Сразу после обеда Том и Питер уселись в принадлежавший Пиа «фольксваген» и отправились осматривать Стокгольм. «И Тому удовольствие, – пояснил мне Питер, – и ей хоть какой-то приработок». Я недоуменно на него воззрился. Деньги. Тема денег.
25.
На одной улочке двое, вооружившись кастетами, смертным боем избивали какого-то парня. Питер выскочил из машины, бросился между ними и заговорил, никого не трогая. Потом Том описывал участников драки рассвирепевших, издававших нечленораздельные звуки, с безумными глазами; они наскакивали на Питера, замахивались, угрожая стереть его в порошок, но ударить так и не посмели. Американец умирал от любопытства, ему очень хотелось узнать, что такого наговорил им наш друг, но датчанин в ответ только пожал плечами, «Слова мои не имеют никакого значения, какой смысл их повторять».
26.
Растянувшись на кровати, ты вспомнил, как Альма приказала бросить костыль и пройтись между столиками. Получилось А двумя часами позже ты попытался сделать то же самое уже в собственной комнате, да не тут-то было. Снаружи, на веранде, вполголоса беседуют пациенты. Их слова сливаются в монотонную журчащую мелодию – она успокаивает, от нее тяжелеют веки.

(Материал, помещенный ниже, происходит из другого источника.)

@[simp] theorem Axis.commit_build (a : Axis) (delta : Int) (D rise : Nat) : (a.commit delta D rise).build = a.build := rfl
@[simp] theorem Axis.commit_position (a : Axis) (delta : Int) (D rise : Nat) : (a.commit delta D rise).position = a.position := rfl
@[simp] theorem Axis.commit_stepsRemaining (a : Axis) (delta : Int) (D rise : Nat) : (a.commit delta D rise).stepsRemaining = BitVec.ofNat 32 D := rfl
@[simp] theorem Axis.commit_direction (a : Axis) (delta : Int) (D rise : Nat) : (a.commit delta D rise).direction = (if 0 < delta then .plus else .minus) := rfl
@[simp] theorem Axis.commit_runLength (a : Axis) (delta : Int) (D rise : Nat) : (a.commit delta D rise).runLength = BitVec.ofNat 32 D := rfl
@[simp] theorem Axis.commit_riseLength (a : Axis) (delta : Int) (D rise : Nat) : (a.commit delta D rise).riseLength = BitVec.ofNat 32 rise := rfl
@[simp] theorem Axis.commit_error (a : Axis) (delta : Int) (D rise : Nat) : (a.commit delta D rise).error = 0 := rfl
@[simp] theorem Axis.commit_state (a : Axis) (delta : Int) (D rise : Nat) : (a.commit delta D rise).state = .moving := rfl
@[simp] theorem Axis.commit_config (a : Axis) (delta : Int) (D rise : Nat) : (a.commit delta D rise).config = a.config := rfl
@[simp] theorem Axis.commit_enable (a : Axis) (delta : Int) (D rise : Nat) : (a.commit delta D rise).enable = true := rfl
@[simp] theorem Axis.commit_step (a : Axis) (delta : Int) (D rise : Nat) : (a.commit delta D rise).step = a.step := rfl
@[simp] theorem Axis.commit_dir (a : Axis) (delta : Int) (D rise : Nat) : (a.commit delta D rise).dir = dirLevel (if 0 < delta then .plus else .minus) := rfl
@[simp] theorem Axis.commit_limit (a : Axis) (delta : Int) (D rise : Nat) : (a.commit delta D rise).limit = a.limit := rfl

/-- EndOfMotion changes ENABLE alone (R165). -/
theorem Axis.endOfMotion_eq (a : Axis) :
    a.endOfMotion = { a with enable := if a.config.stopMode = .disable then false else a.enable } := by
  unfold Axis.endOfMotion
  split <;> simp_all

@[simp] theorem Axis.endOfMotion_build (a : Axis) : (a.endOfMotion).build = a.build := by simp [Axis.endOfMotion_eq]
@[simp] theorem Axis.endOfMotion_position (a : Axis) : (a.endOfMotion).position = a.position := by simp [Axis.endOfMotion_eq]
@[simp] theorem Axis.endOfMotion_stepsRemaining (a : Axis) : (a.endOfMotion).stepsRemaining = a.stepsRemaining := by simp [Axis.endOfMotion_eq]
@[simp] theorem Axis.endOfMotion_direction (a : Axis) : (a.endOfMotion).direction = a.direction := by simp [Axis.endOfMotion_eq]
@[simp] theorem Axis.endOfMotion_runLength (a : Axis) : (a.endOfMotion).runLength = a.runLength := by simp [Axis.endOfMotion_eq]
@[simp] theorem Axis.endOfMotion_riseLength (a : Axis) : (a.endOfMotion).riseLength = a.riseLength := by simp [Axis.endOfMotion_eq]
@[simp] theorem Axis.endOfMotion_error (a : Axis) : (a.endOfMotion).error = a.error := by simp [Axis.endOfMotion_eq]
@[simp] theorem Axis.endOfMotion_state (a : Axis) : (a.endOfMotion).state = a.state := by simp [Axis.endOfMotion_eq]
@[simp] theorem Axis.endOfMotion_config (a : Axis) : (a.endOfMotion).config = a.config := by simp [Axis.endOfMotion_eq]
@[simp] theorem Axis.endOfMotion_enable (a : Axis) : (a.endOfMotion).enable = (if a.config.stopMode = .disable then false else a.enable) := by simp [Axis.endOfMotion_eq]
@[simp] theorem Axis.endOfMotion_step (a : Axis) : (a.endOfMotion).step = a.step := by simp [Axis.endOfMotion_eq]
@[simp] theorem Axis.endOfMotion_dir (a : Axis) : (a.endOfMotion).dir = a.dir := by simp [Axis.endOfMotion_eq]
@[simp] theorem Axis.endOfMotion_limit (a : Axis) : (a.endOfMotion).limit = a.limit := by simp [Axis.endOfMotion_eq]

@[simp] theorem Axis.enterError_build (a : Axis) : (a.enterError).build = a.build := by simp [Axis.enterError, Axis.endOfMotion_eq]
@[simp] theorem Axis.enterError_position (a : Axis) : (a.enterError).position = a.position := by simp [Axis.enterError, Axis.endOfMotion_eq]
@[simp] theorem Axis.enterError_stepsRemaining (a : Axis) : (a.enterError).stepsRemaining = 0 := by simp [Axis.enterError, Axis.endOfMotion_eq]
@[simp] theorem Axis.enterError_direction (a : Axis) : (a.enterError).direction = a.direction := by simp [Axis.enterError, Axis.endOfMotion_eq]
@[simp] theorem Axis.enterError_runLength (a : Axis) : (a.enterError).runLength = a.runLength := by simp [Axis.enterError, Axis.endOfMotion_eq]
@[simp] theorem Axis.enterError_riseLength (a : Axis) : (a.enterError).riseLength = a.riseLength := by simp [Axis.enterError, Axis.endOfMotion_eq]
@[simp] theorem Axis.enterError_error (a : Axis) : (a.enterError).error = a.error := by simp [Axis.enterError, Axis.endOfMotion_eq]
@[simp] theorem Axis.enterError_state (a : Axis) : (a.enterError).state = .error := by simp [Axis.enterError, Axis.endOfMotion_eq]
@[simp] theorem Axis.enterError_config (a : Axis) : (a.enterError).config = a.config := by simp [Axis.enterError, Axis.endOfMotion_eq]
@[simp] theorem Axis.enterError_enable (a : Axis) : (a.enterError).enable = (if a.config.stopMode = .disable then false else a.enable) := by simp [Axis.enterError, Axis.endOfMotion_eq]
@[simp] theorem Axis.enterError_step (a : Axis) : (a.enterError).step = a.step := by simp [Axis.enterError, Axis.endOfMotion_eq]
@[simp] theorem Axis.enterError_dir (a : Axis) : (a.enterError).dir = a.dir := by simp [Axis.enterError, Axis.endOfMotion_eq]
@[simp] theorem Axis.enterError_limit (a : Axis) : (a.enterError).limit = a.limit := by simp [Axis.enterError, Axis.endOfMotion_eq]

В подобном состоянии – на грани сна и бодрствования – в памяти всплывают полузабытые образы, выстраиваясь постепенно в легион. Вот твоя вытянувшаяся в струнку, будто сосенка, воля. Со всех сторон обрушиваются на нее вихри но она, несгибаемая, не поддается им, изо всех сил тянется кверху
Не меняя тона, на веранде заговорили, кажется о Египте Все ближе накатывает поток ясной речи, уже позабытой и еще не родившейся.
Должно быть ты все глубже погружаешься в сон, и должно быть, никогда еще бодрствование твое не было столь полным.

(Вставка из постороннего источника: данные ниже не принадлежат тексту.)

-- ==== Sys2Proof/Laws/Tick.lean ====
section
/-! SUPPORT. Laws/Tick.lean: what one tick does to one axis, case by case, and to the machine (42_tick.md). -/

namespace Sys2Proof.Machine

/-! ### One axis -/

/-- An axis that is not busy is not touched (R160). -/
theorem Axis.tick_idle {B : Word} {a : Axis} (h : a.state.busy = false) : a.tick B = (a, none) := by
  unfold Axis.tick
  cases hs : a.state <;> simp_all [RunState.busy]

theorem Axis.moveBroken_eq_false {a : Axis} :
    a.moveBroken = false ↔
      a.riseLength ≠ 0 ∧ a.stepsRemaining ≠ 0 ∧ a.runLength.toNat ≤ a.riseLength.toNat := by
  simp [Axis.moveBroken, and_assoc]

/-- A sound moving axis whose sum stays below riseLength emits no pulse (R161). -/
theorem Axis.tick_moving_quiet {B : Word} {a : Axis} (hs : a.state = .moving) (hb : a.moveBroken = false)
    (hq : a.error.toNat + a.runLength.toNat < a.riseLength.toNat) :
    a.tick B = ({ a with error := BitVec.ofNat 32 (a.error.toNat + a.runLength.toNat) }, none) := by
  have : ¬ a.riseLength.toNat ≤ a.error.toNat + a.runLength.toNat := by omega
  simp [Axis.tick, hs, Axis.movingTick, hb, this]

/-- A sound moving axis whose sum reaches riseLength emits one pulse (R161). -/
theorem Axis.tick_moving_pulse {B : Word} {a : Axis} (hs : a.state = .moving) (hb : a.moveBroken = false)
    (hp : a.riseLength.toNat ≤ a.error.toNat + a.runLength.toNat) :
    a.tick B = (a.movePulse (a.error.toNat + a.runLength.toNat - a.riseLength.toNat), some a.direction) := by
  simp [Axis.tick, hs, Axis.movingTick, hb, hp]

theorem Axis.tick_moving_broken {B : Word} {a : Axis} (hs : a.state = .moving) (hb : a.moveBroken = true) :
    a.tick B = (a.enterError, none) := by
  simp [Axis.tick, hs, Axis.movingTick, hb]

/-- Every case of a moving tick (R161). -/
theorem Axis.tick_moving_cases (B : Word) {a : Axis} (hs : a.state = .moving) :
    (a.moveBroken = true ∧ a.tick B = (a.enterError, none)) ∨
    (a.moveBroken = false ∧ a.error.toNat + a.runLength.toNat < a.riseLength.toNat ∧
      a.tick B = ({ a with error := BitVec.ofNat 32 (a.error.toNat + a.runLength.toNat) }, none)) ∨
    (a.moveBroken = false ∧ a.riseLength.toNat ≤ a.error.toNat + a.runLength.toNat ∧
      a.tick B = (a.movePulse (a.error.toNat + a.runLength.toNat - a.riseLength.toNat), some a.direction)) := by
  cases hb : a.moveBroken
  · rcases Nat.lt_or_ge (a.error.toNat + a.runLength.toNat) a.riseLength.toNat with h | h
    · exact .inr (.inl ⟨rfl, h, Axis.tick_moving_quiet hs hb h⟩)
    · exact .inr (.inr ⟨rfl, h, Axis.tick_moving_pulse hs hb h⟩)
  · exact .inl ⟨rfl, Axis.tick_moving_broken hs hb⟩

/-- The pulse of a move, field by field (R161, R162). -/
theorem Axis.movePulse_eq (a : Axis) (r : Nat) :
    a.movePulse r =
      if a.stepsRemaining - 1 = 0 then
        { a with
          step := !a.step, position := a.position + directionWord a.direction, error := BitVec.ofNat 32 r
          stepsRemaining := 0, state := .finishedMoving
          enable := if a.config.stopMode = .disable then false else a.enable }
      else
        { a with
          step := !a.step, position := a.position + directionWord a.direction, error := BitVec.ofNat 32 r
          stepsRemaining := a.stepsRemaining - 1 } := by
  unfold Axis.movePulse Axis.finishMove
  simp only [Axis.endOfMotion_eq, Axis.toggleStep, Axis.advance]
  split
  · next h => rw [h]
  · rfl

/-- The pulse of a homing phase, field by field (R167-R169). -/
theorem Axis.homePulse_eq (a : Axis) :
    a.homePulse =
      (if a.stepsRemaining - 1 = 0 then
        { a with
          step := !a.step, position := a.position + directionWord a.direction, stepsRemaining := 0, state := .error
          enable := if a.config.stopMode = .disable then false else a.enable }
      else
        { a with
          step := !a.step, position := a.position + directionWord a.direction
          stepsRemaining := a.stepsRemaining - 1 }, some a.direction) := by
  unfold Axis.homePulse Axis.enterError
  simp only [Axis.endOfMotion_eq, Axis.toggleStep, Axis.advance]

/-- Every case of a seek tick (R167). -/
theorem Axis.tick_seek_cases (B : Word) {a : Axis} (hs : a.state = .homingSeek) :
    (a.stepsRemaining = 0 ∧ a.tick B = (a.enterError, none)) ∨
    (a.stepsRemaining ≠ 0 ∧ a.readLimit = true ∧ a.tick B =
      ({ a.setDir (reverseDirection a.direction) with stepsRemaining := B, state := .homingBackoff }, none)) ∨
    (a.stepsRemaining ≠ 0 ∧ a.readLimit = false ∧ a.tick B = a.homePulse) := by
  by_cases h0 : a.stepsRemaining = 0
  · exact .inl ⟨h0, by simp only [Axis.tick, hs, Axis.seekTick, if_pos h0]⟩
  · cases hl : a.readLimit
    · exact .inr (.inr ⟨h0, rfl, by simp only [Axis.tick, hs, Axis.seekTick, if_neg h0, hl]; rfl⟩)
    · exact .inr (.inl ⟨h0, rfl, by simp only [Axis.tick, hs, Axis.seekTick, if_neg h0, hl]; rfl⟩)

/-- Every case of a back-off tick (R168). -/
theorem Axis.tick_backoff_cases (B : Word) {a : Axis} (hs : a.state = .homingBackoff) :
    (a.stepsRemaining = 0 ∧ a.tick B = (a.enterError, none)) ∨
    (a.stepsRemaining ≠ 0 ∧ a.readLimit = false ∧ a.tick B =
      (Axis.endOfMotion { a with position := 0, stepsRemaining := 0, state := .finishedHoming }, none)) ∨
    (a.stepsRemaining ≠ 0 ∧ a.readLimit = true ∧ a.tick B = a.homePulse) := by
  by_cases h0 : a.stepsRemaining = 0
  · exact .inl ⟨h0, by simp only [Axis.tick, hs, Axis.backoffTick, if_pos h0]⟩
  · cases hl : a.readLimit
    · exact .inr (.inl ⟨h0, rfl, by simp only [Axis.tick, hs, Axis.backoffTick, if_neg h0, hl]; rfl⟩)
    · exact .inr (.inr ⟨h0, rfl, by simp only [Axis.tick, hs, Axis.backoffTick, if_neg h0, hl]; rfl⟩)

/-- A tick never writes the build, the configuration or the LIMIT level (R33, R46). -/
theorem Axis.tick_keeps (B : Word) (a : Axis) :
    (a.tick B).1.build = a.build ∧ (a.tick B).1.config = a.config ∧ (a.tick B).1.limit = a.limit := by
  cases hs : a.state with
  | moving =>
    rcases Axis.tick_moving_cases B hs with ⟨-, h⟩ | ⟨-, -, h⟩ | ⟨-, -, h⟩ <;> rw [h]
    · simp
    · simp
    · rw [Axis.movePulse_eq]; split <;> simp
  | homingSeek =>
    rcases Axis.tick_seek_cases B hs with ⟨-, h⟩ | ⟨-, -, h⟩ | ⟨-, -, h⟩ <;> rw [h]
    · simp
    · simp
    · rw [Axis.homePulse_eq]; split <;> simp
  | homingBackoff =>
    rcases Axis.tick_backoff_cases B hs with ⟨-, h⟩ | ⟨-, -, h⟩ | ⟨-, -, h⟩ <;> rw [h]
    · simp
    · simp
    · rw [Axis.homePulse_eq]; split <;> simp
  | ready => rw [Axis.tick_idle (by simp [hs, RunState.busy])]; simp
  | finishedMoving => rw [Axis.tick_idle (by simp [hs, RunState.busy])]; simp
  | finishedHoming => rw [Axis.tick_idle (by simp [hs, RunState.busy])]; simp
  | error => rw [Axis.tick_idle (by simp [hs, RunState.busy])]; simp

@[simp] theorem Axis.tick_build (B : Word) (a : Axis) : (a.tick B).1.build = a.build := (Axis.tick_keeps B a).1
@[simp] theorem Axis.tick_config (B : Word) (a : Axis) : (a.tick B).1.config = a.config := (Axis.tick_keeps B a).2.1
@[simp] theorem Axis.tick_limit (B : Word) (a : Axis) : (a.tick B).1.limit = a.limit := (Axis.tick_keeps B a).2.2

/-- The three busy states (R42). -/
theorem RunState.busy_iff {r : RunState} : r.busy = true ↔ r = .moving ∨ r = .homingSeek ∨ r = .homingBackoff := by
  cases r <;> simp [RunState.busy]

/-- A pulse comes from a busy axis and goes in its direction (R160, R161, R169). -/
theorem Axis.tick_pulse {B : Word} {a : Axis} {d : Direction} (h : (a.tick B).2 = some d) : d = a.direction ∧ a.state.busy = true := by
  cases hb : a.state.busy with
  | false => rw [Axis.tick_idle hb] at h; simp at h
  | true =>
    refine ⟨?_, rfl⟩
    rcases RunState.busy_iff.mp hb with hs | hs | hs
    · rcases Axis.tick_moving_cases B hs with ⟨-, e⟩ | ⟨-, -, e⟩ | ⟨-, -, e⟩ <;> rw [e] at h <;> simp at h
      exact h.symm
    · rcases Axis.tick_seek_cases B hs with ⟨-, e⟩ | ⟨-, -, e⟩ | ⟨-, -, e⟩ <;> rw [e] at h <;> simp [Axis.homePulse_eq] at h
      exact h.symm
    · rcases Axis.tick_backoff_cases B hs with ⟨-, e⟩ | ⟨-, -, e⟩ | ⟨-, -, e⟩ <;> rw [e] at h <;> simp [Axis.homePulse_eq] at h
      exact h.symm

/-- One step of a position that stays an int32 is exact (R163). -/
theorem toInt_add_directionWord (p : Word) (d : Direction) (h : FitsInt32 (p.toInt + directionInt d)) :
    (p + directionWord d).toInt = p.toInt + directionInt d := by
  unfold FitsInt32 at h
  rw [BitVec.toInt_add]
  have : (directionWord d).toInt = directionInt d := by cases d <;> decide
  rw [this, Int.bmod_def]
  norm_num
  omega

/-! ### All axes -/

@[simp] theorem length_tickAxes (B : Word) (axes : List Axis) : (tickAxes B axes).length = axes.length := by simp [tickAxes]

@[simp] theorem getElem?_tickAxes (B : Word) (axes : List Axis) (i : Nat) :
    (tickAxes B axes)[i]? = axes[i]?.map fun a => (a.tick B).1 := by simp [tickAxes]

/-- The step events of axis i in one fan-out are those of its own tick (R160). -/
theorem stepsOf_tickEvents (B : Word) (axes : List Axis) (k i : Nat) :
    stepsOf (k + i) (tickEvents B k axes) =
      match axes[i]? with
      | some a => stepEvents (k + i) (a.tick B).2
      | none   => [] := by
  have own (j : Nat) (d : Option Direction) : stepsOf j (stepEvents j d) = stepEvents j d := by
    cases d <;> simp [stepsOf, stepEvents]
  have other (j l : Nat) (d : Option Direction) (h : l ≠ j) : stepsOf j (stepEvents l d) = [] := by
    cases d <;> simp [stepsOf, stepEvents, h]
  induction axes generalizing k i with
  | nil => simp [tickEvents, stepsOf]
  | cons a rest ih =>
    have happ (j : Nat) (xs ys : List StepEvent) : stepsOf j (xs ++ ys) = stepsOf j xs ++ stepsOf j ys := by simp [stepsOf]
    simp only [tickEvents, happ]
    cases i with
    | zero =>
      have hnone : stepsOf k (tickEvents B (k + 1) rest) = [] := by
        have later (axes : List Axis) (m : Nat) (hm : k < m) : stepsOf k (tickEvents B m axes) = [] := by
          induction axes generalizing m with
          | nil => simp [tickEvents, stepsOf]
          | cons b bs ihb => simp only [tickEvents, happ, other k m _ (by omega), ihb (m + 1) (by omega), List.append_nil]
        exact later rest (k + 1) (by omega)
      simp [own, hnone]
    | succ i =>
      have := ih (k + 1) i
      rw [show k + 1 + i = k + (i + 1) by omega] at this
      rw [this, other (k + (i + 1)) k _ (by omega)]
      simp

/-- TICK before SETUP has no effect (R160, decision D27). -/
theorem execTick_unconfigured {s : State} (h : s.registry.configured = false) : execTick s = .next s := by simp [execTick, h]

/-- TICK after SETUP: the fan-out and its step events. -/
theorem execTick_configured {s : State} (h : s.registry.configured = true) :
    execTick s = .next { s with
      axes := tickAxes s.params.homeTickBudget s.axes
      obs  := { s.obs with steps := s.obs.steps ++ tickEvents s.params.homeTickBudget 0 s.axes } } := by
  simp [execTick, h]

/-- Both cases of a TICK. -/
theorem execTick_cases {s t : State} (h : execTick s = .next t) :
    (s.registry.configured = false ∧ t = s) ∨
      (s.registry.configured = true ∧ t = { s with
        axes := tickAxes s.params.homeTickBudget s.axes
        obs  := { s.obs with steps := s.obs.steps ++ tickEvents s.params.homeTickBudget 0 s.axes } }) := by
  cases hc : s.registry.configured
  · rw [execTick_unconfigured hc] at h
    exact .inl ⟨rfl, by simpa using h.symm⟩
  · rw [execTick_configured hc] at h
    exact .inr ⟨rfl, by simpa using h.symm⟩

end Sys2Proof.Machine
end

В конце концов ты видишь – знаешь, что увидишь, – себя: стоя на гладком валуне, ты опираешься на плечи тех, что одесную и ошуюю. Каждый из них вложил руку в руку рядом стоящего, тот же, в свою очередь, в руку следующего – по обе стороны от тебя берут начало длинные, теряющиеся вдали вереницы людей. Ты возвышаешься над ними, ты -на камне. В твое тело стекается общая энергия.
Ты впиваешься взором в огромный, вытесанный из скалы монолит – от него до тебя десяток метров. Мановение твоей руки – и титаническая глыба взлетает над многолюдьем, а затем занимает свое место в недостроенной стене за вашими спинами.
(Никто не в состоянии объяснить, как возведены некоторые строения… Тысячи раз слышанная фраза. Теперь ты знаешь – как, но узнал это во сне. А сон еще ничего не доказывает.)
27.
Своим именем Рене была обязана матери, давшей своим восьмерым детям звучные английские, французские и итальянские имена. Все ее братья и сестры родились в далекой Северной Швеции, но теперь живут в самых разных уголках земли. Наступил день, когда мать ее овдовела. (Рене выразилась бы «Я потеряла отца».) Эта мужественная | женщина не поколебалась, однако, еще раз выйти замуж. Отчим Рене тоже был вдовцом, на чьих руках осталось семеро детей. Таким образом общее число сводных братьев и сестер достигло пятнадцати.
Вот какие дела происходят в Северной Швеции – в краю, где нет бесплодия как результата истерии. Разумеется, все странное и страшное свалилось на дом Рене потом. Из пятнадцати детей никто не остался в отчем доме; только она обосновалась сравнительно недалеко, в Стокгольме. (Следом за нею туда переехал и один из двоюродных братьев, так что в этом городе у нее оказался хоть какой-то родственник.)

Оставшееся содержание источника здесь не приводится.